Collected data entries

= = = = = = =

-- ==== Sys2Proof/Certificates/Slice0/Obligations.lean ====
section
/-! DEFINITION. The statements for the provers, each with the rules of the spec that it formalises. -/

open Sys2Proof Sys2Proof.Machine

/-- The module's queue is first in, first out: a step takes the command at the front and runs it on the rest. -/
def Obligations.StepRunsTheFrontCommand : Prop :=
  ∀ (c : Instr) (rest : List Instr) (s : State),
    Sys2Proof.Machine.step { s with pending := c :: rest } = exec c { s with pending := rest }

/-- R32: with no command waiting, a step is 1 ns of the timebase (the model's choice, log entry 2); R52: each million ppm that the rate
correction has gathered adds a nanosecond to one step, or takes its nanosecond away. Nothing happens to the blocks, the memories or the fuses; where no
coolant reading has run out (R464) only the time changes. -/
def Obligations.IdleStepIsOneNanosecond : Prop :=
  ∀ s : State, s.pending = [] →
    let f := s.cad.frac + s.cad.rate
    ∃ t n k, Sys2Proof.Machine.step s = .next t ∧ t.now = s.now + n ∧ t.cad = { s.cad with frac := k } ∧ t.pending = [] ∧
      t.hbm = s.hbm ∧ t.ddr = s.ddr ∧ t.blocks = s.blocks ∧ t.fuses = s.fuses ∧ (n : Int) * 1000000 + k = 1000000 + f ∧
      (f < 1000000 → -1000000 < f → n = 1) ∧ (1000000 ≤ f → n = 2) ∧ (f ≤ -1000000 → n = 0) ∧
      (s.far.reading = false → t = { s with now := t.now, cad := t.cad })

/-- Every command runs: from any state, its outcome is a next state, in which the queue, the time and the free values already drawn stand
as they were. -/
def Obligations.EveryCommandRuns : Prop :=
  ∀ (c : Instr) (s : State), ∃ t, exec c s = .next t ∧ t.pending = s.pending ∧ t.now = s.now ∧ s.freeCtr ≤ t.freeCtr

/-- R29: every step leaves the device in one of its seven states, and the DRAM tiers in canonical form. -/
def Obligations.StepKeepsInv : Prop :=
  ∀ s t : State, s.Inv → Sys2Proof.Machine.step s = .next t → t.Inv

/-- The invariant holds right after reset. -/
def Obligations.ResetInv : Prop := State.reset.Inv

/-- R424, R426: fuses are only ever blown: no step lowers a component's rollback count, or the count of one-time keys used. R430: no step loses
a permanent stud-book record (R324, R326): neither the records that screening and repair leave for good, nor those that a rewrite of a full book
finds. -/
def Obligations.PermanentFactsStand : Prop :=
  ∀ s t : State, Sys2Proof.Machine.step s = .next t →
    s.fuses.lms ≤ t.fuses.lms ∧ (∀ c, mget natZero s.fuses.rollback c ≤ mget natZero t.fuses.rollback c) ∧
      ∀ x ∈ s.stud, x.permanent = true → x ∈ t.stud

/-- R72 to R84: for every stride-program operation whose fields fit their places, the word that encodes it reads back as it. -/
def Obligations.StrideWordRoundTrip : Prop :=
  ∀ o : SOp, o.wf = true → SOp.decode o.encode = some o

/-- R72 to R84: a word that reads as an operation is that operation's own word: no bit of it is dropped. -/
def Obligations.StrideWordIsOperationsOwn : Prop :=
  ∀ (w : Word) (o : SOp), SOp.decode w = some o → o.wf = true ∧ o.encode = w

/-- R123: for every device-specific groom instruction whose fields fit their places, its word reads back as it; and a word that reads as
one is its own. -/
def Obligations.GroomSpecialRoundTrip : Prop :=
  (∀ i : GrmSpecial, i.wf = true → GrmSpecial.decode i.encode = some i) ∧
    ∀ (w : BitVec 32) (i : GrmSpecial), GrmSpecial.decode w = some i → i.wf = true ∧ i.encode = w

/-- R74, R78, R82: NOP holds the sequencer for n + 1 waves; ANCHOR gives every column its anchor, from the word or from two lines of
16-bit values; TALLY adds the CRC-64 of its lines to the block tally. Nothing else of the block changes.
Its conclusion is that `exec` answers a next state, under conditions on state and operands alone, for nop, anchor and strideTally. -/
def Obligations.StrideNopAnchorTally : Prop :=
  ∀ (p : PBlk) (s : State),
    (∀ n, (s.block p).Starts (.nop n) →
      ∃ t σ, exec (.nop p .none) s = .next t ∧ σ.next = (s.block p).eng.sched.next + (n + 1) ∧
        s.BlockBecomes p [BLK_DRG_STATUS.off] ((s.block p).started s.now (s.block p).eng σ) t) ∧
    (∀ v, (∃ bank line, (s.block p).Starts (.anchor false bank line v)) →
      ∃ t σ m, exec (.anchor p .none) s = .next t ∧
        (∀ n < 64, (t.block p).eng.anchor n = BitVec.ofNat 16 v) ∧
        s.BlockBecomes p [BLK_DRG_STATUS.off] ((s.block p).started s.now { (s.block p).eng with anchors := m } σ) t) ∧
    (∀ bank line v, (s.block p).Starts (.anchor true bank line v) → line + 2 ≤ 1024 → (s.block p).gather = [] →
      ∃ t σ m, exec (.anchor p .none) s = .next t ∧
        (∀ n < 64, (t.block p).eng.anchor n =
          BitVec.ofNat 16 (leAt ((bankLines bank line 2).flatMap fun a => (s.block p).spad.bytes a 64) (2 * n) 2)) ∧
        s.BlockBecomes p [BLK_DRG_STATUS.off] ((s.block p).started s.now { (s.block p).eng with anchors := m } σ) t) ∧
    (∀ bank line lines, (s.block p).Starts (.tally bank line lines) → 0 < lines → line + lines ≤ 1024 →
      (s.block p).gather = [] →
      ∃ t σ, exec (.strideTally p .none) s = .next t ∧
        s.BlockBecomes p [BLK_DRG_STATUS.off]
          { (s.block p).started s.now (s.block p).eng σ with
            tally := (s.block p).tally + tallyTerm 1 (s.block p).eng.next 0 0
              ((bankLines bank line lines).flatMap fun a => (s.block p).spad.bytes a 64) } t)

= = = = = = =

Print exactly the lines above, between the one holding "two lines of" and the one holding "BitVec.ofNat 16 (leAt", inclusive, and nothing besides.

= WRITTEN REPLY =
/-- R74, R78, R82: NOP holds the sequencer for n + 1 waves; ANCHOR gives every column its anchor, from the word or from two lines of
16-bit values; TALLY adds the CRC-64 of its lines to the block tally. Nothing else of the block changes.
Its conclusion is that `exec` answers a next state, under conditions on state and operands alone, for nop, anchor and strideTally. -/
def Obligations.StrideNopAnchorTally : Prop :=
  ∀ (p : PBlk) (s : State),
    (∀ n, (s.block p).Starts (.nop n) →
      ∃ t σ, exec (.nop p .none) s = .next t ∧ σ.next = (s.block p).eng.sched.next + (n + 1) ∧
        s.BlockBecomes p [BLK_DRG_STATUS.off] ((s.block p).started s.now (s.block p).eng σ) t) ∧
    (∀ v, (∃ bank line, (s.block p).Starts (.anchor false bank line v)) →
      ∃ t σ m, exec (.anchor p .none) s = .next t ∧
        (∀ n < 64, (t.block p).eng.anchor n = BitVec.ofNat 16 v) ∧
        s.BlockBecomes p [BLK_DRG_STATUS.off] ((s.block p).started s.now { (s.block p).eng with anchors := m } σ) t) ∧
    (∀ bank line v, (s.block p).Starts (.anchor true bank line v) → line + 2 ≤ 1024 → (s.block p).gather = [] →
      ∃ t σ m, exec (.anchor p .none) s = .next t ∧
        (∀ n < 64, (t.block p).eng.anchor n =
          BitVec.ofNat 16 (leAt ((bankLines bank line 2).flatMap fun a => (s.block p).spad.bytes a 64) (2 * n) 2)) ∧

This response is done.